Use this bibtex to cite this repository:
@misc{matterport_maskrcnn_2017,
title={Mask R-CNN for object detection and instance segmentation on Keras and TensorFlow},
author={Waleed Abdulla},
year={2017},
publisher={Github},
journal={GitHub repository},
howpublished={\url{https://github.com/matterport/Mask_RCNN}},
}
@INPROCEEDINGS{8237584,
author={He, Kaiming and Gkioxari, Georgia and Dollár, Piotr and Girshick, Ross},
booktitle={2017 IEEE International Conference on Computer Vision (ICCV)},
title={Mask R-CNN},
year={2017},
volume={},
number={},
pages={2980-2988},
doi={10.1109/ICCV.2017.322}}
Contributions to this repository are welcome. Examples of things you can contribute:
- Speed Improvements. Like re-writing some Python code in TensorFlow.
- Training on other datasets.
- Accuracy Improvements.
- Visualizations and examples.
- Update the TF-1 docker image to support TF-2 implementation
4K Video Demo by Karol Majek.
Images to OSM: Improve OpenStreetMap by adding baseball, soccer, tennis, football, and basketball fields.
Splash of Color. A blog post explaining how to train this model from scratch and use it to implement a color splash effect.
Segmenting Nuclei in Microscopy Images. Built for the 2018 Data Science Bowl
Code is in the samples/nucleus
directory.
Detection and Segmentation for Surgery Robots by the NUS Control & Mechatronics Lab.
A proof of concept project by Esri, in collaboration with Nvidia and Miami-Dade County.
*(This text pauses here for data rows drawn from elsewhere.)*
theorem decode16_refuses {h : Parcel} (hr : ReservedParcel h) : decode16 h = .error .reservedCompressed := by
  rcases hr with rfl | ⟨hq, h3⟩ | ⟨hq, h3, hi⟩ | ⟨hq, h3, hd⟩ | ⟨hq, h3, h12, h2⟩ | ⟨hq, h3, h12, h10, h5⟩ | ⟨hq, h3⟩ |
    ⟨hq, h3, hd⟩ | ⟨hq, h3, h12, hd, h2⟩
  · rfl
  · simp only [List.mem_cons, List.not_mem_nil, or_false] at h3
    rcases h3 with h3 | h3 | h3 <;> simp [decode16_quadrant0 hq, decodeQuadrant0, h3]
  · simp [decode16_quadrant0 hq, decodeQuadrant0, h3, hi]
  · simp [decode16_quadrant1 hq, decodeQuadrant1, h3, hd]
  · simp [decode16_quadrant1 hq, decodeQuadrant1, h3, cImmAddi16sp_eq_zero h12 h2, cImmLui_eq_zero h12 h2]
  · have hne : h.extractLsb' 5 2 ≠ 0#2 ∧ h.extractLsb' 5 2 ≠ 1#2 := by
      constructor <;> intro hf <;> simp [hf] at h5
    simp [decode16_quadrant1 hq, decodeQuadrant1, decodeQuadrant1Alu, h3, h12, h10, hne]
  · simp only [List.mem_cons, List.not_mem_nil, or_false] at h3
    rcases h3 with h3 | h3 <;> simp [decode16_quadrant2 hq, decodeQuadrant2, h3]
  · simp only [List.mem_cons, List.not_mem_nil, or_false] at h3
    rcases h3 with h3 | h3 <;> simp [decode16_quadrant2 hq, decodeQuadrant2, h3, hd]
  · simp [decode16_quadrant2 hq, decodeQuadrant2, decodeQuadrant2Cr, h3, h12, hd, h2]

end Refused

end Sys2Proof

namespace Sys2Proof.Machine

/-- Settles O2, space by space. -/
theorem encodeOfDecode : Obligations.EncodeOfDecode :=
  ⟨fun _ _ h => decode32_encodes h, fun p _ h => decode16_encodes ((decode_two p).symm.trans h)⟩

/-- Settles O4: the Decoder, run on each word. -/
theorem specExampleWordsDecode : Obligations.SpecExampleWordsDecode := by
  refine ⟨?_, ?_, ?_, ?_, ?_, ?_, ?_, ?_, ?_, ?_, ?_⟩ <;> decide

/-- Settles O5, space by space. -/
theorem illegalWordsAreRefused : Obligations.IllegalWordsAreRefused := by
  refine ⟨fun w h => ?opcode, fun w ho h1 h2 => ?system, fun w h => ?funct3, fun w ho h => ?opImm,
    fun w ho h => ?opImm32, fun w ho h => ?op, fun w ho h => ?op32, fun p h => ?parcel⟩
  case opcode => exact ⟨_, decode32_of_no_space h⟩
  case system => exact ⟨_, (decode32_of_system ho).trans (decodeSystem_refuses h1 h2)⟩
  case funct3 =>
    rcases h with ⟨ho, h⟩ | ⟨ho, h⟩ | ⟨ho, h⟩ | ⟨ho, h⟩ | ⟨ho, h⟩
    · exact ⟨_, (decode32_of_load ho).trans (decodeLoad_refuses h ..)⟩
    · exact ⟨_, (decode32_of_store ho).trans (decodeStore_refuses h ..)⟩
    · exact ⟨_, (decode32_of_branch ho).trans (decodeBranch_refuses h ..)⟩
    · exact ⟨_, (decode32_of_jalr ho).trans (if_neg h)⟩
    · exact ⟨_, (decode32_of_miscMem ho).trans (decodeMiscMem_refuses h)⟩
  case opImm => exact ⟨_, (decode32_of_opImm ho).trans (decodeOpImm_refuses h ..)⟩
  case opImm32 => exact ⟨_, (decode32_of_opImm32 ho).trans (decodeOpImm32_refuses h ..)⟩
  case op => exact ⟨_, (decode32_of_op ho).trans (decodeOp_refuses h ..)⟩
  case op32 => exact ⟨_, (decode32_of_op32 ho).trans (decodeOp32_refuses h ..)⟩
  case parcel => exact ⟨_, (decode_two p).trans (decode16_refuses h)⟩
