-- ==== Sys2Proof/Machine/Cycle.lean ====
section
/-! DEFINITION. The fetch-decode-execute cycle (R61–R63) and the gates before it (R59, R60), in the order of R67. -/

namespace Sys2Proof.Machine

/-- Fetch, decode, execute: the first check that fails decides the fault (R61, R62, R63, R67 steps 3 to 5). -/
def fetchDecodeExecute (s : State) : Result :=
  match s.fetch with
  | none => raise .fetchOutOfRange s.pc.toNat s
  | some w =>
    match decode w with
    | .error _ => raise .decodeError w.toNat s
    | .ok i => exec i s

/-- The step command (R59): a recorded fault is returned and nothing changes; a key-wait makes it a no-op that succeeds
(R60); else one cycle. -/
def stepCommand (s : State) : Result :=
  match s.fault with
  | some r => .fault (.recorded r)
  | none =>
    match s.wait with
    | some _ => .next s
    | none => fetchDecodeExecute s

end Sys2Proof.Machine
end

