-- ==== Sys2Proof/Machine/Commands.lean ====
section
/-! DEFINITION. The host interface (R125): the commands beside step, what the host reads, power-on under any FONT and without ZERO_INIT, and a
session that keeps the contract of load_rom (R132). -/

namespace Sys2Proof.Machine

/-! ## Commands over the core's state. After a fault each changes nothing (R112). -/

/-- A timer counted down once, never below 0 (R117). -/
def decrement (t : Byte) : Byte := if t.toNat > 0 then t - 1 else t

/-- `tick_timers()` (R117). A key-wait does not gate it. -/
def tickTimers (s : State) : State :=
  if s.fault.isSome then s else (s.setDt (decrement s.dt)).setSt (decrement s.st)

/-- `key_down(k)` (R119): the key is down; a pending wait gets the key code and ends, even if the key was already down. -/
def keyDown (k : Key) (s : State) : State :=
  if s.fault.isSome then s
  else
    match s.wait with
    | none => s.setKey k true
    | some r => ((s.setKey k true).setV r (k.setWidth 8)).setWait none

/-- `key_up(k)` (R120): it never ends a wait. -/
def keyUp (k : Key) (s : State) : State := if s.fault.isSome then s else s.setKey k false

/-- `clear_redraw()` (R123). -/
def clearRedraw (s : State) : State := if s.fault.isSome then s else s.setRedraw false

/-- `load_rom(bytes)` (R131): refused as ROM_TOO_LARGE above 3584 bytes, else the bytes are copied verbatim to 0x200.. and
nothing else changes. -/
def loadRom (bytes : List Byte) (s : State) : Result :=
  if s.fault.isSome then .next s
  else if bytes.length > Config.maxRom then .refused (.romTooLarge bytes.length)
  else .next (s.setMem (s.mem.writeBytes Config.programStart bytes))

/-! ## What the host reads, changing nothing (R122, R124) -/

/-- The framebuffer cell of index k = y·64 + x (R122). -/
def State.readPixel (s : State) (k : Nat) : Bool := s.fb.pixelAt k

/-- "nonzero ⇒ host should be emitting tone" (R124). -/
def State.toneOn (s : State) : Bool := s.st != 0

/-- What `step()` returns to the host with the state it leaves: none is ok, else the fault (R59, R111, R112, log 1). -/
def stepReply (s : State) : State × Option FaultRecord :=
  match step s with
  | .next t => (t, t.fault)
  | .fault (.recorded r) => (s, some r)
  | .refused _ => (s, none)

/-! ## Power-on (R129) -/

/-- What a power-on takes: the parameter FONT (R9, R27), and the free draws of `ZERO_INIT = false` (R129). `ram` gives the
bytes from 0x050 on, and bytes it does not reach are 0; the draw of I ranges over what I can hold (R21, log 6). -/
structure PowerOn where
  font : Vector Byte 80
  v : Vector Byte 16
  i : Addr
  stack : Vector Word 16
  dt : Byte
  st : Byte
  fb : Framebuffer
  redraw : Bool
  ram : List Byte
deriving DecidableEq, Repr

/-- The state right after reset under a given FONT and given draws (R129): `pc`, `SP`, `wait`, `fault` and the keys as in
`State.reset`, the font at 0x000, and everything else drawn. -/
def State.powerOn (d : PowerOn) : State :=
  { State.reset with
    v := d.v, i := d.i.setWidth 16, stack := d.stack, dt := d.dt, st := d.st, fb := d.fb, redraw := d.redraw,
    mem := Memory.writeBytes (Memory.writeBytes [] Config.fontBase d.font.toList) 0x050 (d.ram.take 4016) }

/-- `ZERO_INIT = true` with the default FONT: every draw is 0 (R129). -/
def PowerOn.zero : PowerOn where
  font := Vector.ofFn fun k => (defaultFont[k.val]?).getD 0
  v := Vector.replicate 16 0
  i := 0
  stack := Vector.replicate 16 0
  dt := 0
  st := 0
  fb := Framebuffer.blank
  redraw := false
  ram := []

/-! ## A session: the core and its host's place in the contract -/

/-- The host commands (R7, R125). -/
inductive Command where
  | loadRom (bytes : List Byte)
  | step
  | tickTimers
  | keyDown (k : Key)
  | keyUp (k : Key)
  | clearRedraw
deriving DecidableEq, Repr

/-- The core, and whether `load_rom` may still be called: it is fresh from reset, with no command before it that counts
(R132, log 12). -/
structure Session where
  core : State
  fresh : Bool
deriving DecidableEq, Repr

/-- A session at reset. -/
def Session.reset : Session := { core := State.reset, fresh := true }

/-- The rest of a session after a command that counts. -/
def Session.continueWith : Result → Host.Outcome Session Fault Refusal
  | .next t => .next { core := t, fresh := false }
  | .fault r => .fault r
  | .refused r => .refused r

/-- One command (R125). A `load_rom` after another command has no transition (R132), but after a fault it changes nothing,
like every command (R112, log 14). -/
def Session.perform (c : Command) (p : Session) : Host.Outcome Session Fault Refusal :=
  match c with
  | .loadRom bytes =>
    if p.fresh || p.core.fault.isSome then Session.continueWith (loadRom bytes p.core)
    else .refused .loadRomOutOfContract
  | .step => Session.continueWith (step p.core)
  | .tickTimers => .next { core := tickTimers p.core, fresh := false }
  | .keyDown k => .next { core := keyDown k p.core, fresh := false }
  | .keyUp k => .next { core := keyUp k p.core, fresh := false }
  | .clearRedraw => .next { core := clearRedraw p.core, fresh := false }

/-- The session after a command, whatever it answered: a fault or a refusal changes nothing (R112, R113, R132). -/
def Session.after (c : Command) (p : Session) : Session :=
  match p.perform c with
  | .next q => q
  | .fault _ => p
  | .refused _ => p

/-- The session after a list of commands, first to last. -/
def Session.run : List Command → Session → Session
  | [], p => p
  | c :: cs, p => Session.run cs (Session.after c p)

end Sys2Proof.Machine
end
Along with a great write up and code by Dmitry Kudinov, Daniel Hedges, and Omar Maher.
A project from Japan to automatically track cells in a microfluidics platform. Paper is pending, but the source code is released.
Research project to understand the complex processes between degradations in the Arctic and climate change. By Weixing Zhang, Chandi Witharana, Anna Liljedahl, and Mikhail Kanevskiy.
A computer vision class project by HU Shiyu to apply the color pop effect on people with beautiful results.